Die Delegation traf am Sonntag (6) im Land ein, um Vorwürfe von Menschenrechtsverletzungen in Bogotá, Cali, Popayán und Tuluá zu analysieren. Beobachter trafen sich auch mit Duque, dem öffentlichen Ministerium, zivilen Organisationen, Opfern und dem Polizeikommando, das von der harten Repression der Demonstrationen befragt wurde.

Die UNO, die USA, die Europäische Union und internationale NGOs verurteilten die schweren Exzesse der öffentlichen Gewalt. Seit Beginn der Proteste am 28. April sind nach Angaben der Behörden und des Bürgerbeauftragten, der mehr als 500 Anschuldigungen wegen Menschenrechtsverletzungen an die IAMR übermittelt hat, mindestens 61 Menschen gestorben.

Das kolumbianische Staatsministerium behauptet, dass nur 20 dieser Todesfälle in direktem Zusammenhang mit den Protesten stehen. Die NGO Human Rights Watch wiederum sagt, sie habe seit Beginn der Proteste glaubwürdige Berichte über 67 Todesfälle erhalten, von denen 32 im Zusammenhang mit den Demonstrationen stehen.

Die mit der Organisation Amerikanischer Staaten verbundene IACHR wird alle erhaltenen Informationen analysieren und „eine öffentliche Erklärung mit Beobachtungen und Empfehlungen“ herausgeben, wie von ihrer Präsidentin Antonia Urrejola mitgeteilt.

Die kolumbianische Kanzlerin erklärte, sie werde die Empfehlungen der Kommission “mit größter Bereitschaft zur weiteren Verbesserung entgegennehmen, damit der kolumbianische Staat immer ein Staat ist, der die Achtung der Menschenrechte garantiert”.

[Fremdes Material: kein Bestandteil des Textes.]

-- ==== Sys2Proof/Machine/Branch.lean ====
section
/-!
DEFINITION. Branches, predication, ECALL, ERET (R186, R187) and the EVENT exception (R189).
-/
namespace Sys2Proof.Machine

/-- A target beyond the program memory: for a core the end of a bank (R200), for a lane the end of its program (R203). -/
def State.badTarget (s : State) (ag : Agent) (t : Nat) : Bool :=
  match ag with
  | .core _ => decide (gafSyllables ≤ t)
  | .lane l => match s.laneReq l.val with
    | some r => decide (s.laneLen r < t)
    | none => true

/-- BR: gD = PC + 1, then PC = PC + OFF; a Jack program links nothing and only branches forward (R186, R193). -/
def execBr (iss : By Agent) (rd : Fin 32) (off : BitVec 29) (s : State) : Host.Outcome State Fault Refusal :=
  .next (s.ifDecodes iss.who iss.rsv (s.issue iss.who (0x20 + rd.val * 2 ^ 6 + off.toNat * 2 ^ 11) (fun s =>
    let pc := (s.agent iss.who).pc
    let t := patternOf ((pc : Int) + signedOf off.toNat 29) 32
    let isLane := match iss.who with | .core _ => false | .lane _ => true
    if isLane && (rd.val != 0 || decide (signedOf off.toNat 29 < 1)) then .exc s EX.ILLEGAL 0
    else if s.badTarget iss.who t then .exc s EX.BUS_ERR t
    else .jump (s.setG iss.who rd.val (pc + 1)) t)))

/-- JR: the target is read before the link is written (R186). -/
def execJr (iss : By Agent) (rd ra : Fin 32) (s : State) : Host.Outcome State Fault Refusal :=
  .next (s.ifDecodes iss.who iss.rsv (s.issue iss.who (0x21 + rd.val * 2 ^ 6 + ra.val * 2 ^ 11) (coreOnly iss.who (fun s =>
    let t := s.gr iss.who ra.val % 2 ^ 32
    if s.badTarget iss.who t then .exc s EX.BUS_ERR t
    else .jump (s.setG iss.who rd.val ((s.agent iss.who).pc + 1)) t))))

/-- ECALL raises the exception ECALL (R186, R189). -/
def execEcall (iss : By Agent) (s : State) : Host.Outcome State Fault Refusal :=
  .next (s.ifDecodes iss.who iss.rsv (s.issue iss.who 0x22 (coreOnly iss.who (fun s => .exc s EX.ECALL 0))))

/-- A core switches to the new bank at an ERET while a swap is pending (R213). -/
def State.switchAgent (s : State) (ag : Agent) : State :=
  match ag with
  | .core c => s.switchCore c.val
  | .lane _ => s

/-- ERET: STATUS from ESTATUS and PC from EPC; with PFX the PRED there skips its first SKIP instructions (R186, R188). -/
def execEret (iss : By Agent) (s : State) : Host.Outcome State Fault Refusal :=
  .next (s.ifDecodes iss.who iss.rsv (s.issue iss.who (0x22 + 1 * 2 ^ 6) (coreOnly iss.who (needFirm iss.who (fun s =>
    let x := s.agent iss.who
    let cause := x.rcsr CSR.ECAUSE
    let x := { x.wcsr CSR.STATUS (x.rcsr CSR.ESTATUS) with skip := if bitOf cause 10 then fieldOf cause 8 2 else 0 }
    .jump ((s.setAgent iss.who x).switchAgent iss.who) (x.rcsr CSR.EPC % 2 ^ 32))))))

/-- PRED covers the next N + 1 instructions; unused slots must be zero and no PRED may stand in a covered range (R187). -/
def execPred (iss : By Agent) (n : Fin 4) (s0 s1 s2 s3 : Fin 16) (s : State) : Host.Outcome State Fault Refusal :=
  let all := [s0.val, s1.val, s2.val, s3.val]
  let insn := 0x3F + n.val * 2 ^ 6 + s0.val * 2 ^ 8 + s1.val * 2 ^ 12 + s2.val * 2 ^ 16 + s3.val * 2 ^ 20
  .next (s.ifDecodes iss.who iss.rsv (s.issue iss.who insn (fun s =>
    if !(s.agent iss.who).slots.isEmpty || (all.drop (n.val + 1)).any (· != 0) then .exc s EX.ILLEGAL 0
    else .pred s (all.take (n.val + 1)))))

/-- Between instructions, an enabled pending event raises EVENT (R189). The entry waits for the store buffer (R188). -/
def execEventInterrupt (c : Fin 32) (s : State) : Host.Outcome State Fault Refusal :=
  let x := s.core c.val
  if x.run == .running && x.ie && Nat.land (x.rcsr CSR.EVPEND) (x.rcsr CSR.EVIE) != 0 && x.sb.isEmpty && x.skip == 0 then
    .next (s.coreExc c.val EX.EVENT 0)
  else .next s

end Sys2Proof.Machine
end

Täglich fanden Proteste statt, an manchen Tagen intensiver als an anderen. Die Taten richteten sich zunächst gegen die vom Präsidenten vorgeschlagene Steuerreform. Obwohl er das Gesetz zurückzog, schürte die gewaltsame Niederschlagung der Proteste weiterhin Unzufriedenheit.

Seitdem haben sich die Taten vervielfacht, ohne eine festgelegte Agenda oder Richtung, aber mit Forderungen, die ein gerechteres Land und einen solidarischeren Staat fordern, der Leben und Sicherheit garantiert.

Als Reaktion auf den Druck der Bevölkerung hat die Regierung Duque bereits zwei hochrangige Opfer erlitten. Der erste war der Finanzchef Alberto Carrasquilla, der sein Amt wegen Kritik an der Steuererhöhung für die Mittelschicht niederlegte. Tage später war Außenministerin Claudia Blum an der Reihe.

Am selben Tag, an dem die IACHR-Delegation im Land eintraf, kündigte der kolumbianische Präsident eine Reihe von Maßnahmen zur Modernisierung des Verteidigungsministeriums und zur Förderung einer „umfassenden Transformation“ der Polizei an.

In Veröffentlichungen in sozialen Netzwerken versprach Duque die Schaffung eines neuen Disziplinarstatuts und ein neues System für den Empfang von Beschwerden und Anschuldigungen, um in der Polizeiarbeit „exzellente Leistungen zu erbringen“. Ohne nähere Angaben zu machen, sagte der Präsident auch, dass “professionelle Standards zu Themen wie Gewaltanwendung, Menschenrechte, Bürgerservice und Polizeiverfahren” umgesetzt werden.

Zu den Änderungen gehörte auch eine Überprüfung der Protokolle für die „legitime Anwendung von Gewalt“ – etwas, das von Demonstranten und Menschenrechtsorganisationen in Frage gestellt wurde, die Exzesse im Verhalten vertriebener Agenten sahen, um Proteste einzudämmen.

Das Verteidigungsportfolio selbst wird seinen Namen ändern und zum Ministerium für Nationale Verteidigung und Bürgersicherheit werden. Darüber hinaus erhalten kolumbianische Polizisten eine neue Uniform in Blau, die, so Duque, „den Bürgern Empathie, Höflichkeit, Ruhe und Vertrauen vermittelt“.